[[ Task inputs, beginning ]]

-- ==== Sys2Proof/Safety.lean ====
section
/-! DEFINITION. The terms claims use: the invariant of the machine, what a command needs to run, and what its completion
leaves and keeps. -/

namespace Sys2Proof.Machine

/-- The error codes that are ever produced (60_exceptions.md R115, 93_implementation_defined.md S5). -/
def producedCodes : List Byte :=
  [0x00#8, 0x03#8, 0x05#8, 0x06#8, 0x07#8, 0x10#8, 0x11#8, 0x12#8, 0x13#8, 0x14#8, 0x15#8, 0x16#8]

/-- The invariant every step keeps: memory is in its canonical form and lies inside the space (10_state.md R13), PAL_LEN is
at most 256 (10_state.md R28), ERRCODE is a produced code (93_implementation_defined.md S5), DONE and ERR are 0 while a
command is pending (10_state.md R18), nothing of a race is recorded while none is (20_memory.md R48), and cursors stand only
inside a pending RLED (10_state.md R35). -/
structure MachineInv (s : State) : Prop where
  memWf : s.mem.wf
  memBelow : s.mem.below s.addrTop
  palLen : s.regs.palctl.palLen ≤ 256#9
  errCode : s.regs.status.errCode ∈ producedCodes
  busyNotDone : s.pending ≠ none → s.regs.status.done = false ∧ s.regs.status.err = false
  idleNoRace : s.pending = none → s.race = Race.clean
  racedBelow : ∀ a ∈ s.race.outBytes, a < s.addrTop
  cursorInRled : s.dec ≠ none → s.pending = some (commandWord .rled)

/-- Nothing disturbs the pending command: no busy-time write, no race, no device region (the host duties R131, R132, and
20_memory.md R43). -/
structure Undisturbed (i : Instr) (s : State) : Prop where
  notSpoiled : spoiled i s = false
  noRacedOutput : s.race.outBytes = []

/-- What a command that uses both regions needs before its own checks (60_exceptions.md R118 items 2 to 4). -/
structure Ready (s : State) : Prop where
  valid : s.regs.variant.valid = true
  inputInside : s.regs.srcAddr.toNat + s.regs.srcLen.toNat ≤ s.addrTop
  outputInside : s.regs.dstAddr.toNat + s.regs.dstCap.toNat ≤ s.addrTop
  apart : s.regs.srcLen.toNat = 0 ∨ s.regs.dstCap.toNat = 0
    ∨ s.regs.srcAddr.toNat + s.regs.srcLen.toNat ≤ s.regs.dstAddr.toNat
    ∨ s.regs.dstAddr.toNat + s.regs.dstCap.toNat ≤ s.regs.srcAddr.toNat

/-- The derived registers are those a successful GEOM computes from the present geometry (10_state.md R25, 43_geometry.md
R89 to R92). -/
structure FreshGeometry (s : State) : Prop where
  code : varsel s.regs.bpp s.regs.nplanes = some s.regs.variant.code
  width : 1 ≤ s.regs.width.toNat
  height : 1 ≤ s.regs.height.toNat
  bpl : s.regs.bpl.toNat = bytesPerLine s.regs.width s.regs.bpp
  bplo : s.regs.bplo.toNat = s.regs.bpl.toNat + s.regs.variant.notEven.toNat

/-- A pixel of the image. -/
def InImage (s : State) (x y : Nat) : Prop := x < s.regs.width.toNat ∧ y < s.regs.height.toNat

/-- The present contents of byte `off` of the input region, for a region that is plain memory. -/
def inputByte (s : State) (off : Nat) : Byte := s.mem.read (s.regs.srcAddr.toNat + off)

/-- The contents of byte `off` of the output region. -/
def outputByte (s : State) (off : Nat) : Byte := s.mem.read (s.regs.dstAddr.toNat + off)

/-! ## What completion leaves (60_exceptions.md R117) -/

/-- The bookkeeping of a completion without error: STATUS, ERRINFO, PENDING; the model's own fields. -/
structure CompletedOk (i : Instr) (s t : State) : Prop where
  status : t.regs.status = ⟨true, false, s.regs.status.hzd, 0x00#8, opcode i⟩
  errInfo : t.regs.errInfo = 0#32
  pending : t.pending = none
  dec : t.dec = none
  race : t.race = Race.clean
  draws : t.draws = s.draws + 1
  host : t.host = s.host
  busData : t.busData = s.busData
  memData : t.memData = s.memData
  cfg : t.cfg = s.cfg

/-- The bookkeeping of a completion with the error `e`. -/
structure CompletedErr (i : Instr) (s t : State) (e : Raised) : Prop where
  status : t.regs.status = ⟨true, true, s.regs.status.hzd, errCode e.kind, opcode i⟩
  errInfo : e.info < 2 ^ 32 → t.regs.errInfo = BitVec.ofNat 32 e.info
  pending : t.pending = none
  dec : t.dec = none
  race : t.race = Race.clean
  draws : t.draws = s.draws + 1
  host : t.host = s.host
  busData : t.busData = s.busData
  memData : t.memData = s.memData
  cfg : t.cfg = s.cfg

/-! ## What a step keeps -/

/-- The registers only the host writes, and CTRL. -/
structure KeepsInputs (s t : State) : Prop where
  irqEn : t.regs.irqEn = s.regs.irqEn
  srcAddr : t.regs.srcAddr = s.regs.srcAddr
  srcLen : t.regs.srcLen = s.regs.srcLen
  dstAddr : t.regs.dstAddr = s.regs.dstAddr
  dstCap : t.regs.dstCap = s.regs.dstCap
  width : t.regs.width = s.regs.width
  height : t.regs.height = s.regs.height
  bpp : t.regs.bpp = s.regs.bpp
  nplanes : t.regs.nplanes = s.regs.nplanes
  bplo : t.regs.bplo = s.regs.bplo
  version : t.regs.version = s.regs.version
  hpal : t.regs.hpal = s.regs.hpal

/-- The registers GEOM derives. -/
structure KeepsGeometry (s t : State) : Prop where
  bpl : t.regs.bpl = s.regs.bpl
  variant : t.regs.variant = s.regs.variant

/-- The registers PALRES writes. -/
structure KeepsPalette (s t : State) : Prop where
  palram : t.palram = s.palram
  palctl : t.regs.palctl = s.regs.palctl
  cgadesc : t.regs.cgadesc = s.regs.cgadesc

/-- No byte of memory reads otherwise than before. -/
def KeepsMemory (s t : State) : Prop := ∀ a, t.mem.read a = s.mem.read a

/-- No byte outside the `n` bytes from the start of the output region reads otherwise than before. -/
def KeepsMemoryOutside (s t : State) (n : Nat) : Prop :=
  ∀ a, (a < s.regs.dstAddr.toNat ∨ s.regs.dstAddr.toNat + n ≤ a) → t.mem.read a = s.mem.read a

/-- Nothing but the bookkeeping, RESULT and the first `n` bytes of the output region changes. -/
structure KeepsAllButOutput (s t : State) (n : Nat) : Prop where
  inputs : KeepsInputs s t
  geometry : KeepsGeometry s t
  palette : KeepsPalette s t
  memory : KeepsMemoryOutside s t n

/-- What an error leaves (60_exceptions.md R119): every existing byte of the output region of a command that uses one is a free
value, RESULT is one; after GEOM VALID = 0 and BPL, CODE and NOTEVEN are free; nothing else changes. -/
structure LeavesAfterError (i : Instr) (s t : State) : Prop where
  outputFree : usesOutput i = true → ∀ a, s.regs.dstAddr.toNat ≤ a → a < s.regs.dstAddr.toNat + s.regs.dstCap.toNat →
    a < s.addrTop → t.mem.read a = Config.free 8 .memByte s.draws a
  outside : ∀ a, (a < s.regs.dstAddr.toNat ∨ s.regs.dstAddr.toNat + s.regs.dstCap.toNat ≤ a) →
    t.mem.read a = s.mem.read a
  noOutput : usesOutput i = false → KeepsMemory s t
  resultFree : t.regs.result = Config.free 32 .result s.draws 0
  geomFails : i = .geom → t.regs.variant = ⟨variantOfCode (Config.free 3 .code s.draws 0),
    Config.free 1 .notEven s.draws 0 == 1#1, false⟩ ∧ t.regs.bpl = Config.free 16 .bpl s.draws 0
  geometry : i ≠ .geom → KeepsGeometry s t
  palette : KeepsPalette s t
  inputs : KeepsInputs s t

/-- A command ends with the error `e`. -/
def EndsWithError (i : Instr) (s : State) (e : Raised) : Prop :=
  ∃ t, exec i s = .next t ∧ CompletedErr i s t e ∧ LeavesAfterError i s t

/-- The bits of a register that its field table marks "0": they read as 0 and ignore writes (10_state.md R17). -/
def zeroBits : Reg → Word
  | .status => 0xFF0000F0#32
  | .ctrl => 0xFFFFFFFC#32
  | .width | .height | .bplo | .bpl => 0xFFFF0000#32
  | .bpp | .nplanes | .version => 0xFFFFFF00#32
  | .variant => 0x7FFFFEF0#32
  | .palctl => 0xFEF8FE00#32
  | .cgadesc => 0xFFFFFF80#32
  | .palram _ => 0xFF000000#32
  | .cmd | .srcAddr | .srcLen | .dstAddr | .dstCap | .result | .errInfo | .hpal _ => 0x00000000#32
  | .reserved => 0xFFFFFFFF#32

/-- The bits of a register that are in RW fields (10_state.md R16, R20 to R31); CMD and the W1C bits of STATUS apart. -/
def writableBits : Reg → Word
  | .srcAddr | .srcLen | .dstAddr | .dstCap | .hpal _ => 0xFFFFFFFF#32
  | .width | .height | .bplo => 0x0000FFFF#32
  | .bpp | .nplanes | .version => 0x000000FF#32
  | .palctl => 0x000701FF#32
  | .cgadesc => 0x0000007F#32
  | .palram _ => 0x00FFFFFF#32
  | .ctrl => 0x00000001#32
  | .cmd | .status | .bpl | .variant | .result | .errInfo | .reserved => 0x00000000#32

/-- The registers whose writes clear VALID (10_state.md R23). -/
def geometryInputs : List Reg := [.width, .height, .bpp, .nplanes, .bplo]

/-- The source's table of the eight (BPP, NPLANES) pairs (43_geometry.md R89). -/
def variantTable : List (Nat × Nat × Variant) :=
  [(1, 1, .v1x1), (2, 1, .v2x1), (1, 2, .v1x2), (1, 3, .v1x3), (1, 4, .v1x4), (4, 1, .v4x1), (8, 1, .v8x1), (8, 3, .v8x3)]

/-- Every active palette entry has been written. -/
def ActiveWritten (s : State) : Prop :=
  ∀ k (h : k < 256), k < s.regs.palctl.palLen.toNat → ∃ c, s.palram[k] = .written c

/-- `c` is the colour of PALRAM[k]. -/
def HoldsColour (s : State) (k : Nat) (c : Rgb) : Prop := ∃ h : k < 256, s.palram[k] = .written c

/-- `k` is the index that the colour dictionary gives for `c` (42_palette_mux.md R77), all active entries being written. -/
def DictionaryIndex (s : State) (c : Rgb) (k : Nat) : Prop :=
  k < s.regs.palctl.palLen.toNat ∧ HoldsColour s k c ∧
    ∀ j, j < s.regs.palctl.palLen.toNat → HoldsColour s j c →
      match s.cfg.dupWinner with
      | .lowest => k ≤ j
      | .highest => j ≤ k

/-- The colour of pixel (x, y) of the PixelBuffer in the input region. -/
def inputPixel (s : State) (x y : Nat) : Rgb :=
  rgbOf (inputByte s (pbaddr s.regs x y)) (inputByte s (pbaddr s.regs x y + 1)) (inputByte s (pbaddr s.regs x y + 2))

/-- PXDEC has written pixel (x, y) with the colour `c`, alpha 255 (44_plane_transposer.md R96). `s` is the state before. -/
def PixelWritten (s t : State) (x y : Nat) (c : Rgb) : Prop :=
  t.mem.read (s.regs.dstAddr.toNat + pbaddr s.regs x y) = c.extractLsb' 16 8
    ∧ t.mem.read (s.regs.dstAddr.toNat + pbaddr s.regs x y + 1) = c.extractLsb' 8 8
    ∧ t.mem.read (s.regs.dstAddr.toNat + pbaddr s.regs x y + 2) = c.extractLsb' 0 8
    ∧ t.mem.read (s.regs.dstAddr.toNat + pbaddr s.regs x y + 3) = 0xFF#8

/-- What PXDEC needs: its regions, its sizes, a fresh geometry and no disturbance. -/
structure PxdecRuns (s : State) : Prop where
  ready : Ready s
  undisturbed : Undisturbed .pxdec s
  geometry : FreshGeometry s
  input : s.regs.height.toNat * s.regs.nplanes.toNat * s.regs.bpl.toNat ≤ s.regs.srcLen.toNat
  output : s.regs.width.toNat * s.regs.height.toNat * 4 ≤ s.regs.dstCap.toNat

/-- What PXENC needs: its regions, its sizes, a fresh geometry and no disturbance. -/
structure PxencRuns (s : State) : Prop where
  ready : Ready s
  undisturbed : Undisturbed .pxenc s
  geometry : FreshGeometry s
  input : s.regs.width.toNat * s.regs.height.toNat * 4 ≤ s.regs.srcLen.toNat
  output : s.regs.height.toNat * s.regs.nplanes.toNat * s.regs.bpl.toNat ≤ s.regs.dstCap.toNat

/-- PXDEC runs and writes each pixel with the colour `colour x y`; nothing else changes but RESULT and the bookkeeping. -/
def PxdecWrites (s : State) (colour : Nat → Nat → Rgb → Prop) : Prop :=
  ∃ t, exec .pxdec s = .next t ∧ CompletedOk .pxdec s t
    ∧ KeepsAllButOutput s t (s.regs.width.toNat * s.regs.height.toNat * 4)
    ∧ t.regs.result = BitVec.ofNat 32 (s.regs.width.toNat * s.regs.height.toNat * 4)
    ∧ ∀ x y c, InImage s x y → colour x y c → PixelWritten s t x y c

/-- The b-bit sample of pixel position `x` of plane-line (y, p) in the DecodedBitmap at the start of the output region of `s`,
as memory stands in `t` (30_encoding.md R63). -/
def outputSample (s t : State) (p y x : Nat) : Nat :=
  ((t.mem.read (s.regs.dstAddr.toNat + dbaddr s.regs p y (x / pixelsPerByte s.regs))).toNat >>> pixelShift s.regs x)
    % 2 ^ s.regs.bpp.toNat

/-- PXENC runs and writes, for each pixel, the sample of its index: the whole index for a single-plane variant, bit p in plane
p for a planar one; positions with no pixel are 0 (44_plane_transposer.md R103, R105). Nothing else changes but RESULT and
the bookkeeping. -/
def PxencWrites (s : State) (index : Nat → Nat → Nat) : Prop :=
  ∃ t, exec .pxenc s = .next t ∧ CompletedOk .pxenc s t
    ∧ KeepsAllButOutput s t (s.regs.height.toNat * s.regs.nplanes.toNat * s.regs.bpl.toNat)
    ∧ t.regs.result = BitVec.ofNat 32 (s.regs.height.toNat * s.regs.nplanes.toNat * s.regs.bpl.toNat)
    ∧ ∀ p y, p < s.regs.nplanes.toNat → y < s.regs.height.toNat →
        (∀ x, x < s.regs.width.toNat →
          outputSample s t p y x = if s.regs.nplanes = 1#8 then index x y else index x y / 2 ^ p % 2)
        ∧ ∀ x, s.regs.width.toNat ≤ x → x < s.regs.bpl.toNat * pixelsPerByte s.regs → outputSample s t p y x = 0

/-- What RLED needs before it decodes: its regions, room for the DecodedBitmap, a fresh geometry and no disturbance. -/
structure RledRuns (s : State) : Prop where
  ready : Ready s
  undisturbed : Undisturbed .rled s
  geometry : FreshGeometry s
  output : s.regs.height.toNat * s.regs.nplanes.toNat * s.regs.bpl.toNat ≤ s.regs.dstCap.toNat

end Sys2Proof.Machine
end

[[ Task inputs, end ]]
[[ Task inputs, beginning ]]

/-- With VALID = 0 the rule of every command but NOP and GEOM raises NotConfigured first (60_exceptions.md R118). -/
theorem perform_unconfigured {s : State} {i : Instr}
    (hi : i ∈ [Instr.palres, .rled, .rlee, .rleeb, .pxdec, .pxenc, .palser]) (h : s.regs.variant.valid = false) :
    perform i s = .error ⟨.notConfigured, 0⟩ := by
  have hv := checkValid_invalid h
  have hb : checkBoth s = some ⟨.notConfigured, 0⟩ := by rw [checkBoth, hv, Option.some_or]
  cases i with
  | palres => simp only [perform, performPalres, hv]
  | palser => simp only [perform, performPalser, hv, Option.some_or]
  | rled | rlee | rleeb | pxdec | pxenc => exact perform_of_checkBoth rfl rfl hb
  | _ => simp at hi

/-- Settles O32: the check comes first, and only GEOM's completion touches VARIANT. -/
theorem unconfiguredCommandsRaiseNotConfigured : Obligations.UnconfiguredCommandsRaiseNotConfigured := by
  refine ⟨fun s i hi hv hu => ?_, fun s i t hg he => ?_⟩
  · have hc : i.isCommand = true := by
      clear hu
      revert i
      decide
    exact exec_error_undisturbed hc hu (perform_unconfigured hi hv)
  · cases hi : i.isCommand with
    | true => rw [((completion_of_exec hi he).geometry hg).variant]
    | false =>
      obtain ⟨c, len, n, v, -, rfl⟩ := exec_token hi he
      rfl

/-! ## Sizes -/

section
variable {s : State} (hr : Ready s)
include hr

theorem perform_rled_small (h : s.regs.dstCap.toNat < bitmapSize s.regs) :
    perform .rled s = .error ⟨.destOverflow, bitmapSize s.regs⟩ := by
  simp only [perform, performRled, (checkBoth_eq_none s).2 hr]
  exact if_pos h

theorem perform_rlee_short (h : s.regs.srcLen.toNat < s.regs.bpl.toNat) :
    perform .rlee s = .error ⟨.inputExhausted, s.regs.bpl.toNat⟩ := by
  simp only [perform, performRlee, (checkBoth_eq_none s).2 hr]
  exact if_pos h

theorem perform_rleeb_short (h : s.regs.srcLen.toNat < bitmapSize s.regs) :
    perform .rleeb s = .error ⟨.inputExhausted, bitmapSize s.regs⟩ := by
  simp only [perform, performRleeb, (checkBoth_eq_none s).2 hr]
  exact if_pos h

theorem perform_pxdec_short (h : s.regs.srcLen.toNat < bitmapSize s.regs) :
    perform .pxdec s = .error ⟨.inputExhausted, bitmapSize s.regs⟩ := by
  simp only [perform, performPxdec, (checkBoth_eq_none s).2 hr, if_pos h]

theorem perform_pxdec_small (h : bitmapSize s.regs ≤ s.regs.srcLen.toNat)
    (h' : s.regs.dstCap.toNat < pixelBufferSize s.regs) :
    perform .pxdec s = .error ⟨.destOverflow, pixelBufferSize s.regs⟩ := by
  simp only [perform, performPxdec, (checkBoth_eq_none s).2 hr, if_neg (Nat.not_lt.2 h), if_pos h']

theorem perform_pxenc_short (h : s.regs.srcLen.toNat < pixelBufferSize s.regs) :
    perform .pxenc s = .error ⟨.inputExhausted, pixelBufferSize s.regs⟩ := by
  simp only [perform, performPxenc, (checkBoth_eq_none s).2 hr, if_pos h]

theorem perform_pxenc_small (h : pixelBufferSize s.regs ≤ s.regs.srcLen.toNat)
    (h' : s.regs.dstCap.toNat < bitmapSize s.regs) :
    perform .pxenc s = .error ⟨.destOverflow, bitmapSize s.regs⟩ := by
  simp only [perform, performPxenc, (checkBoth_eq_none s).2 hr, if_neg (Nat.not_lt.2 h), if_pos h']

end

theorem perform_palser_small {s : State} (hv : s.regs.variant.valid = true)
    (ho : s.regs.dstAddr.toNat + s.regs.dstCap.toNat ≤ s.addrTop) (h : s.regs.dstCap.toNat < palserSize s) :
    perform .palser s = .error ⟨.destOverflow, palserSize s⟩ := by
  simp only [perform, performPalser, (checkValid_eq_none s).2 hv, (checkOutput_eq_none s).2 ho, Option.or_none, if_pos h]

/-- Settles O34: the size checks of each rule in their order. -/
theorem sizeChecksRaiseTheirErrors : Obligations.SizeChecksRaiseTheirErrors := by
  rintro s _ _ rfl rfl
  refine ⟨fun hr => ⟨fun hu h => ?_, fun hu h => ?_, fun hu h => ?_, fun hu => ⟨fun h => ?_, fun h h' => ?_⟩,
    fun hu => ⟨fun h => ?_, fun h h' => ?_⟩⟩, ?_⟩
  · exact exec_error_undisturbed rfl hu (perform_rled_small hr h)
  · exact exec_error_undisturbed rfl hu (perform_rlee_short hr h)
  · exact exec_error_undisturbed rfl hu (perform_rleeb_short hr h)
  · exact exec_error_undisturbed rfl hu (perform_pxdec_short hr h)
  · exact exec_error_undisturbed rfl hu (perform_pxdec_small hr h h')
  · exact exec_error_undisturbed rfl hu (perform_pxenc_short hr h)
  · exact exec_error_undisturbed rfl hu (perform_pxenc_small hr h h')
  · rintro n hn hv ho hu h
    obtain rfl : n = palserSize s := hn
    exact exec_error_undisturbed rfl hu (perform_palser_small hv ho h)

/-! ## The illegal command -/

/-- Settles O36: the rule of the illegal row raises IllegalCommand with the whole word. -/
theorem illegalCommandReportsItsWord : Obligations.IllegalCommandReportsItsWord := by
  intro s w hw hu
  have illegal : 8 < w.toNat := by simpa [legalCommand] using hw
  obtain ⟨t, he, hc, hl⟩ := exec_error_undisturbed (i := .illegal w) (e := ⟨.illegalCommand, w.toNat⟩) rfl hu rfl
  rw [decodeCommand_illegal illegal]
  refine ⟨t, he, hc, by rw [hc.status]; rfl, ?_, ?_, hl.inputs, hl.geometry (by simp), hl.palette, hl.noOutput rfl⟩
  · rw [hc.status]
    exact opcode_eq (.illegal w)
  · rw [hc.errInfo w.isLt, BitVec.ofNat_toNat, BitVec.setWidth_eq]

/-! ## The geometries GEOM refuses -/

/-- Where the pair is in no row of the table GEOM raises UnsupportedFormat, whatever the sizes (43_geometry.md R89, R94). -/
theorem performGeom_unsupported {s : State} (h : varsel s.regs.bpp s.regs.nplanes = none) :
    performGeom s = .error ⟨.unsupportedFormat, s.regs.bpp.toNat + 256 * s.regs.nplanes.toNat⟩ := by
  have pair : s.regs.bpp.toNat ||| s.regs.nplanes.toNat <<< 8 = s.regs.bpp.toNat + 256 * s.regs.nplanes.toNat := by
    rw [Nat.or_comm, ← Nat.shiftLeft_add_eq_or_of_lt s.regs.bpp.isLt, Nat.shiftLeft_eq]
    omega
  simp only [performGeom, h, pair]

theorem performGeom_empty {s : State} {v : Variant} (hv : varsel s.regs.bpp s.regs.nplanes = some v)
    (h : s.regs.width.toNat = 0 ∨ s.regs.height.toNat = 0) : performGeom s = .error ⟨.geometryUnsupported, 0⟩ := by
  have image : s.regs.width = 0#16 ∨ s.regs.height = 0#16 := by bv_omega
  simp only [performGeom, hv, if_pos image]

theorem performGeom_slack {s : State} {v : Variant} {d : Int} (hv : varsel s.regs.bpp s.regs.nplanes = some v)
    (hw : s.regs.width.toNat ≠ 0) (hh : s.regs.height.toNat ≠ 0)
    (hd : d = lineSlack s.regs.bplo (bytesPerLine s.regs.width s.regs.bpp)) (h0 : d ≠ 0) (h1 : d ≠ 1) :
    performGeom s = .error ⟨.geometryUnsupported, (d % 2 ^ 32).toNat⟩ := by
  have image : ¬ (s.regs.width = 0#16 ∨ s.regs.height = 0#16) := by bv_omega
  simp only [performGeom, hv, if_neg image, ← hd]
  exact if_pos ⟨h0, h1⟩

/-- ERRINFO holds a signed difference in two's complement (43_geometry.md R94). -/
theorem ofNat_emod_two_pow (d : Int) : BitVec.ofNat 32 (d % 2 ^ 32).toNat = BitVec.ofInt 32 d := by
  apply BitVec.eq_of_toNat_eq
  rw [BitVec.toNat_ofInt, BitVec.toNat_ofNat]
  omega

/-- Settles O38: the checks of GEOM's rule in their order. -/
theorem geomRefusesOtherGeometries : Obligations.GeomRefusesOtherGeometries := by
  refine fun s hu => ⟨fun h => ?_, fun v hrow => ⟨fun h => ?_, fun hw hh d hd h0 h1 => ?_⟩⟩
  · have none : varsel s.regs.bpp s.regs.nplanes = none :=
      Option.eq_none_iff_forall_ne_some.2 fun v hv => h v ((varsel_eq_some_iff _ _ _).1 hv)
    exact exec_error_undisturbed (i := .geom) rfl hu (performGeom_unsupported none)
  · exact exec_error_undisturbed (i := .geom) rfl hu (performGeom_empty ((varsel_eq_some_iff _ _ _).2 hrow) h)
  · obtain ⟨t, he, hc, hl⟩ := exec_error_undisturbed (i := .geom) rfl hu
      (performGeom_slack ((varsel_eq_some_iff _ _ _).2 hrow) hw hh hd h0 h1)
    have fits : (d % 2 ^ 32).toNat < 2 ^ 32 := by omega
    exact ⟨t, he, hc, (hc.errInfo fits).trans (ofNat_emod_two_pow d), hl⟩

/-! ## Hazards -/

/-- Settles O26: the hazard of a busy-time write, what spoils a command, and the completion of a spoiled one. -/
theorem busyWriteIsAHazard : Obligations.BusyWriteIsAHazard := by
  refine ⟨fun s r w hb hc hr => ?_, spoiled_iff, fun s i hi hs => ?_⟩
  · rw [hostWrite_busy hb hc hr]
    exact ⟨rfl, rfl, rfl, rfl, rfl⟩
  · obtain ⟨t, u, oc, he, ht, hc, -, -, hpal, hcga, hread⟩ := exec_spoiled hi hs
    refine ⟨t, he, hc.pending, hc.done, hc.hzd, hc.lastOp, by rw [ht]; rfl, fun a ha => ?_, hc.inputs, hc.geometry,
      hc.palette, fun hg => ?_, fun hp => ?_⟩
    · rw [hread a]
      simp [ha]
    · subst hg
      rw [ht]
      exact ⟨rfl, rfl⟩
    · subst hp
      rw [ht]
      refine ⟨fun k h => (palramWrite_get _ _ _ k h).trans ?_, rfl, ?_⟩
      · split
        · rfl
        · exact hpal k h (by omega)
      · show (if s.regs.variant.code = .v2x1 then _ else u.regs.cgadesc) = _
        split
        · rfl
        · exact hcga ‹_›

[[ Task inputs, end ]]

Your task: Lines with "inputByte": return each one from the data above.

Answer to the problem:
def inputByte (s : State) (off : Nat) : Byte := s.mem.read (s.regs.srcAddr.toNat + off)
  rgbOf (inputByte s (pbaddr s.regs x y)) (inputByte s (pbaddr s.regs x y + 1)) (inputByte s (pbaddr s.regs x y + 2))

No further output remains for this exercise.